For the data below, give the number of lines that include the word "regAlign" and nothing else.

Collected data
+--
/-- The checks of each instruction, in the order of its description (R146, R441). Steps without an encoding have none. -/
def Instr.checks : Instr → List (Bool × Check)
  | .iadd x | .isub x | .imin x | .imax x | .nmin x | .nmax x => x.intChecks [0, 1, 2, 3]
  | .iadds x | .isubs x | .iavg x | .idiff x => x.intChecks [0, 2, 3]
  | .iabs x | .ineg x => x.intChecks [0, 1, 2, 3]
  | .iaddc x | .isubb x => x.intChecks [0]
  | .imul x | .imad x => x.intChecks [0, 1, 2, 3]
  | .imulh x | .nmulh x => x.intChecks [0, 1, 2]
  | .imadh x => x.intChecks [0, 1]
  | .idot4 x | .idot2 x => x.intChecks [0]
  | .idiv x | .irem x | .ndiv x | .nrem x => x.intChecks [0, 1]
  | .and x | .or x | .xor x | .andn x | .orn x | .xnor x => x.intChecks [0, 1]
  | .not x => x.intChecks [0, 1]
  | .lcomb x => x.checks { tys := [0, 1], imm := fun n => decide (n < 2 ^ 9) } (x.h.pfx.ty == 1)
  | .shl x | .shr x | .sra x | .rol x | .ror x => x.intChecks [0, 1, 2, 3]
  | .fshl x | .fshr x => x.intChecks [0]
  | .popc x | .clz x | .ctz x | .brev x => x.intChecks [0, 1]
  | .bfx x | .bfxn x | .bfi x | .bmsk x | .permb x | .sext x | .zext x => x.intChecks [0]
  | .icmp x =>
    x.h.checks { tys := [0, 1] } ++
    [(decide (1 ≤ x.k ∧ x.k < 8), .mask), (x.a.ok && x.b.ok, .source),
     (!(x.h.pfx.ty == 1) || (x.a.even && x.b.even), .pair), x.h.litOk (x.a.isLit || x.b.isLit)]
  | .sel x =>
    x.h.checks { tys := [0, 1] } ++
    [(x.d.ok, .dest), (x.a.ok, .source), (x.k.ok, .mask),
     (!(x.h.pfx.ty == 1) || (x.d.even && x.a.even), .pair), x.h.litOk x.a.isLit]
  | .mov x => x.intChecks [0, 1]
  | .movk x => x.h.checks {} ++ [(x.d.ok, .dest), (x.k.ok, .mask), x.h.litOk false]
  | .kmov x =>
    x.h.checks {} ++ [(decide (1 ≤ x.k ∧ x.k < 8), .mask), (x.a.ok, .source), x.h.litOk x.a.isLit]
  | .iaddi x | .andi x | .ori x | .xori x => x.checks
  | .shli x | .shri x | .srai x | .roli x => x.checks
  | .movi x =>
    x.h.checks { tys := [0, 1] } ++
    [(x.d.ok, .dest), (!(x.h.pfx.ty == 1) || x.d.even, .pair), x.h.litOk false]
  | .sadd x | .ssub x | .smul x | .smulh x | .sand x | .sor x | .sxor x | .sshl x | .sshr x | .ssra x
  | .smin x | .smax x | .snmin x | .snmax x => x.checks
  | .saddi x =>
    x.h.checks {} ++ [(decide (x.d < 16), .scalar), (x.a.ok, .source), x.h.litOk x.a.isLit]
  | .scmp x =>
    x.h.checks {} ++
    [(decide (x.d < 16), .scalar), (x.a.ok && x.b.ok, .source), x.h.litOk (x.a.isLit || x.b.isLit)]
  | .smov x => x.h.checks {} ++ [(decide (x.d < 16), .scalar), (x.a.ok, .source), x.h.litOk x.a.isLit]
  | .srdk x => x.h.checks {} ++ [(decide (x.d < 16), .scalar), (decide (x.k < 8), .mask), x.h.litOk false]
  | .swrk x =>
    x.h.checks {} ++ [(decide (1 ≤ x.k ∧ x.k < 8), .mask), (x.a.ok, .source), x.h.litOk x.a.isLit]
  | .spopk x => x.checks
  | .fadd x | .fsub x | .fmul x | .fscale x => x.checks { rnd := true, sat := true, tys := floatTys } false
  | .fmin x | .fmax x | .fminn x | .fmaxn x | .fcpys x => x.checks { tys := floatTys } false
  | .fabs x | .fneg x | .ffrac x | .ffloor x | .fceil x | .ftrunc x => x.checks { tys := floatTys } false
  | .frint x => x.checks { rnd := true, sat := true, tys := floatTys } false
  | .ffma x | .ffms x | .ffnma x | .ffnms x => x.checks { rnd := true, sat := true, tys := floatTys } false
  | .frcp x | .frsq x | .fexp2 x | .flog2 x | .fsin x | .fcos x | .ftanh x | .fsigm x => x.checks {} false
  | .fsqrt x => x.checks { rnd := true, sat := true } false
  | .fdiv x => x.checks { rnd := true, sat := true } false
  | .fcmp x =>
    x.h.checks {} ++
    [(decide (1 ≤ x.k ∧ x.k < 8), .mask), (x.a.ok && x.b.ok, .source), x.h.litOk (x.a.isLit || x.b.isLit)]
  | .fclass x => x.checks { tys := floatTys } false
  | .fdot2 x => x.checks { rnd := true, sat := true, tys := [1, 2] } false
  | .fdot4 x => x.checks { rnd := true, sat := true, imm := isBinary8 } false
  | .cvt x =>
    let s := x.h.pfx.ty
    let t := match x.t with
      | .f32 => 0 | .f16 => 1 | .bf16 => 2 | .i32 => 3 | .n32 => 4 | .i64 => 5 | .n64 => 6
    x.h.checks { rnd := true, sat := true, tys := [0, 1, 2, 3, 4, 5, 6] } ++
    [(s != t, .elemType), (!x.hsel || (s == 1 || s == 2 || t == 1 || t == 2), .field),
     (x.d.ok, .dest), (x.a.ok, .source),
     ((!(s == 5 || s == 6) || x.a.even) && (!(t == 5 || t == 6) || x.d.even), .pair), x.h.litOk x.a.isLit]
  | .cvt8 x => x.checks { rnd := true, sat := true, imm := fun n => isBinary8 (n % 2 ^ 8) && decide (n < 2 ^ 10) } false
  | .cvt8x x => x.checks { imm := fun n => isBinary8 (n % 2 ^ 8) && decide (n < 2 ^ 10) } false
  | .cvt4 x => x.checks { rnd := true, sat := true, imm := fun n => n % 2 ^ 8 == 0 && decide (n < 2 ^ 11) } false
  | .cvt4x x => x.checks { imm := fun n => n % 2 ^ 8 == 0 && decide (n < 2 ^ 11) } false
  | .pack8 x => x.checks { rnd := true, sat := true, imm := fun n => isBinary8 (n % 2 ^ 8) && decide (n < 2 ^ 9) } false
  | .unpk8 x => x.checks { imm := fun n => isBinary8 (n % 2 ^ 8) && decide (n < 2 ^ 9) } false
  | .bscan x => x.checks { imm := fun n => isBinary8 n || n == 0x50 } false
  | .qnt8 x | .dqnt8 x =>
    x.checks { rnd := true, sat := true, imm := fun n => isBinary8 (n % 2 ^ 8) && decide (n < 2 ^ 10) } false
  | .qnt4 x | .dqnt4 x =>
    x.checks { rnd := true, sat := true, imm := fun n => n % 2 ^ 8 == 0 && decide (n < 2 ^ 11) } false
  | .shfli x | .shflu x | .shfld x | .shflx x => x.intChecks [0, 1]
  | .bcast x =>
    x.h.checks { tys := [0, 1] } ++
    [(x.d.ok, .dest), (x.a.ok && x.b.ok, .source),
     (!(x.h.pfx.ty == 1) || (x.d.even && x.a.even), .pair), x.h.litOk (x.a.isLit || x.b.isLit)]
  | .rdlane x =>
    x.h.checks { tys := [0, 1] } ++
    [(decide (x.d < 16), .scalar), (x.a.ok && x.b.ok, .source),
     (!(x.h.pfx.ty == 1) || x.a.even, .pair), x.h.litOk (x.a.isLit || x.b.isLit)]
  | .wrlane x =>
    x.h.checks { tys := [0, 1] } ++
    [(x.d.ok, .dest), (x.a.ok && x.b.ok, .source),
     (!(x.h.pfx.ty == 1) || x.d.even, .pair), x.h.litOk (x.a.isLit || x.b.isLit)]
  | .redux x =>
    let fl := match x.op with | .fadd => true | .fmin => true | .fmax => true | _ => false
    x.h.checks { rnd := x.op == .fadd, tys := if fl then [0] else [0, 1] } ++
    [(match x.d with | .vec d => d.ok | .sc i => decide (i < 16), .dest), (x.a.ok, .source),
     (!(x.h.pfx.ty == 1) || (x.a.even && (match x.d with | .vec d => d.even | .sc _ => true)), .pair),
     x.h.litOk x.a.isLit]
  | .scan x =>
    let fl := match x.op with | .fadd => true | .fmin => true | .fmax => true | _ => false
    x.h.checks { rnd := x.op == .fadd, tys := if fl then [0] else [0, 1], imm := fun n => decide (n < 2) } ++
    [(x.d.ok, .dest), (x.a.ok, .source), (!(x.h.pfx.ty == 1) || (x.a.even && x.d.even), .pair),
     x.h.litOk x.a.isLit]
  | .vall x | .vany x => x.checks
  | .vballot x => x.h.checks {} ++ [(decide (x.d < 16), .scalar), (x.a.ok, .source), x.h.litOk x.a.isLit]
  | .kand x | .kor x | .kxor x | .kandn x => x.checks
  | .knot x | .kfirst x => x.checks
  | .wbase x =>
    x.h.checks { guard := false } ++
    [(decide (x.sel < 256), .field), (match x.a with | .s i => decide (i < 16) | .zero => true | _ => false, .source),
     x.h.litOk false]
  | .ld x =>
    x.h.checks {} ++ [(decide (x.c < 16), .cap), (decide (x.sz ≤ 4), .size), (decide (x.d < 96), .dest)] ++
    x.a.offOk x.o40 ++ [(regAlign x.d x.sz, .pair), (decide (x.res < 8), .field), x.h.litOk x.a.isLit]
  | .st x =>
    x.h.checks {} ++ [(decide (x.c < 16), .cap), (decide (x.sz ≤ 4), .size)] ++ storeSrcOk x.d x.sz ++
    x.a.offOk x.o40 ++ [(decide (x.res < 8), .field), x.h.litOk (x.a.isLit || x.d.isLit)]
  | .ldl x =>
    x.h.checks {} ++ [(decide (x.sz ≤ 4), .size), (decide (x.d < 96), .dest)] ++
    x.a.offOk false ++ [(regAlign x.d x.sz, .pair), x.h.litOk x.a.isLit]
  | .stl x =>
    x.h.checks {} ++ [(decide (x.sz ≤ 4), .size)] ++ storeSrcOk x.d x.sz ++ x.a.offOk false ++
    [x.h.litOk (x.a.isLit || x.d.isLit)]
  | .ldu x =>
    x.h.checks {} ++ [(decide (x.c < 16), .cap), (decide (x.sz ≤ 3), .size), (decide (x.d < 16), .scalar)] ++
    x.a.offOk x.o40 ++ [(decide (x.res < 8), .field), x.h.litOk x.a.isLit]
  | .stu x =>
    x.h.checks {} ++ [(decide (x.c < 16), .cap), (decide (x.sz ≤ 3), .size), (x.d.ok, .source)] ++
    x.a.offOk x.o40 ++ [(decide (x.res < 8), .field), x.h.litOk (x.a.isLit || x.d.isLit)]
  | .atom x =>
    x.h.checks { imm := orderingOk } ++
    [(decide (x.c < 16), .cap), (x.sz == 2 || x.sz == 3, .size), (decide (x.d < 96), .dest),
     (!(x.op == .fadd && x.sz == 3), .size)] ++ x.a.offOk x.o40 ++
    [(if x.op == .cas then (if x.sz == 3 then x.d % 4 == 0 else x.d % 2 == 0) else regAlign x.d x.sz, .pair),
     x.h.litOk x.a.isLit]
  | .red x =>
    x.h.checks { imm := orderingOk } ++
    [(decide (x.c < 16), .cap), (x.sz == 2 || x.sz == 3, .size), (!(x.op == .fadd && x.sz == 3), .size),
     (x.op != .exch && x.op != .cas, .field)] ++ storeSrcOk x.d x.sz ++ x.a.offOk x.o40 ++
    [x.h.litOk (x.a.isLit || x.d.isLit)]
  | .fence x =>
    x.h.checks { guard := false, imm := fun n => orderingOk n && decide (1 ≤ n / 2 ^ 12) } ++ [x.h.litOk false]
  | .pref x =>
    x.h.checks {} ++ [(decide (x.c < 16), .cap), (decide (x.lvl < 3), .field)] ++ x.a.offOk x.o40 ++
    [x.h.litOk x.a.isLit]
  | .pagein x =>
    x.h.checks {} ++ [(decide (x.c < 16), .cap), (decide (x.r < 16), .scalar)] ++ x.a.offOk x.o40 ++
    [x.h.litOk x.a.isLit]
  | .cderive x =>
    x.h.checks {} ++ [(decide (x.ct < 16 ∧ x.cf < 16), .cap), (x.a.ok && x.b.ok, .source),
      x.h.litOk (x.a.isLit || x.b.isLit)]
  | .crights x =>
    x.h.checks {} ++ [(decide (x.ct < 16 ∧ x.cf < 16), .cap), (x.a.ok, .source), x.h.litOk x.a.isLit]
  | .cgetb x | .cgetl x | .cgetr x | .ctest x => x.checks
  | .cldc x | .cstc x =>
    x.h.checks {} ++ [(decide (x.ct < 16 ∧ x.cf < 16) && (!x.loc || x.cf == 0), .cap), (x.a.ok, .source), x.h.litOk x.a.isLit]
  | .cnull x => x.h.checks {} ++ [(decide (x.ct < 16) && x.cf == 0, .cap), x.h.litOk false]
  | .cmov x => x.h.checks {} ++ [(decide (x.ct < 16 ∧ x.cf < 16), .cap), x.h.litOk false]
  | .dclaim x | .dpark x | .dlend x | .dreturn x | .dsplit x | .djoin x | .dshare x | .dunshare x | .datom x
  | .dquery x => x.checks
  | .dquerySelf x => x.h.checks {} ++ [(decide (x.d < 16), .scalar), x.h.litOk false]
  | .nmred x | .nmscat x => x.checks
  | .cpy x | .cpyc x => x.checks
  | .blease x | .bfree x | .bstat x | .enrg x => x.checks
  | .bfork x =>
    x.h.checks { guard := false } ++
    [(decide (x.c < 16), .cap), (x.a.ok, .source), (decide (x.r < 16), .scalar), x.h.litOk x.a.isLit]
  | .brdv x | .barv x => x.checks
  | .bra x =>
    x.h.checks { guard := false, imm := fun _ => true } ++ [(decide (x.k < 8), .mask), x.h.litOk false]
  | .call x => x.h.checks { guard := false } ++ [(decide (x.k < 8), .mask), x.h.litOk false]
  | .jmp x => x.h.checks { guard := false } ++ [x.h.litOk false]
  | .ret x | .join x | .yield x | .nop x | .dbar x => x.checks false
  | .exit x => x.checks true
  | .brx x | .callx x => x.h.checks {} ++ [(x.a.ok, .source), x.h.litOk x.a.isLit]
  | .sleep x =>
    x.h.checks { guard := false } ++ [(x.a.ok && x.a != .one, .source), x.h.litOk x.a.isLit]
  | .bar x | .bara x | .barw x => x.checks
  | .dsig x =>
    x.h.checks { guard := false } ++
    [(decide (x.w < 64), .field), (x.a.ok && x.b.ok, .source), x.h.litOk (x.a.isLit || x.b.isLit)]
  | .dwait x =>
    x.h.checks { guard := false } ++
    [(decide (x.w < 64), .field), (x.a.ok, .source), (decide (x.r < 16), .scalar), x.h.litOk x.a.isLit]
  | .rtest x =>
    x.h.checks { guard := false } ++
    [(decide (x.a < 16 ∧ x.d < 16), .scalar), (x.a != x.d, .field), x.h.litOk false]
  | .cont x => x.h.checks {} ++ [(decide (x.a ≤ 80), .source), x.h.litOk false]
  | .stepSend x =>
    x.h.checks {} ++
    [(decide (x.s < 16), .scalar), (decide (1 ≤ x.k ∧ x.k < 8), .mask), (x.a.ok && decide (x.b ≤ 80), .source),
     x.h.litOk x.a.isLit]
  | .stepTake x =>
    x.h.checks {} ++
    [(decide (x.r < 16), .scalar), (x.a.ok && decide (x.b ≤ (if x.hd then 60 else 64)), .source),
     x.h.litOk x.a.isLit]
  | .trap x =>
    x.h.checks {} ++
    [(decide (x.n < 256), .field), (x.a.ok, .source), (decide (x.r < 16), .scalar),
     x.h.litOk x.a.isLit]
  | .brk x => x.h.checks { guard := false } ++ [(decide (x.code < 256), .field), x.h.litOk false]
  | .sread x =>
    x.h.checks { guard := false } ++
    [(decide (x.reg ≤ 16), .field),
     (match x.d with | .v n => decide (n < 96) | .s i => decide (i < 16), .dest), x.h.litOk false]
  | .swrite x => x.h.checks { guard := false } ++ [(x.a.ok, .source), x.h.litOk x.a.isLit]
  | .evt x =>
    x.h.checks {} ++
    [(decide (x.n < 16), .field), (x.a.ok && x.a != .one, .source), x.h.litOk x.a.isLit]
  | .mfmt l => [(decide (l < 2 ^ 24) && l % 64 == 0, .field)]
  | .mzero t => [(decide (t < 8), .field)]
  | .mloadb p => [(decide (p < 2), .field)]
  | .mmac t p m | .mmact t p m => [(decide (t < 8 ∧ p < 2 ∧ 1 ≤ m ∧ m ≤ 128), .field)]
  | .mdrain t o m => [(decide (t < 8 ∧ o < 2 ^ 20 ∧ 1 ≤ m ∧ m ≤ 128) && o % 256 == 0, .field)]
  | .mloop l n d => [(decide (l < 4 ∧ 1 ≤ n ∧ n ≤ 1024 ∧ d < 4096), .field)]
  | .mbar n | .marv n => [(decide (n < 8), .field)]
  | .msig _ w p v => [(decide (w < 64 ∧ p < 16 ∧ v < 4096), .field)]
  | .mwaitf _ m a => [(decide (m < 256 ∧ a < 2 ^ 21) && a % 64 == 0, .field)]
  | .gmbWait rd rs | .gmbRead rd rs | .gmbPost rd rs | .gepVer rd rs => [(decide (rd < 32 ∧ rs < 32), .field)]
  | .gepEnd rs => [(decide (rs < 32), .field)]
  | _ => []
+--
SOLUTION FOR THIS EXERCISE →
3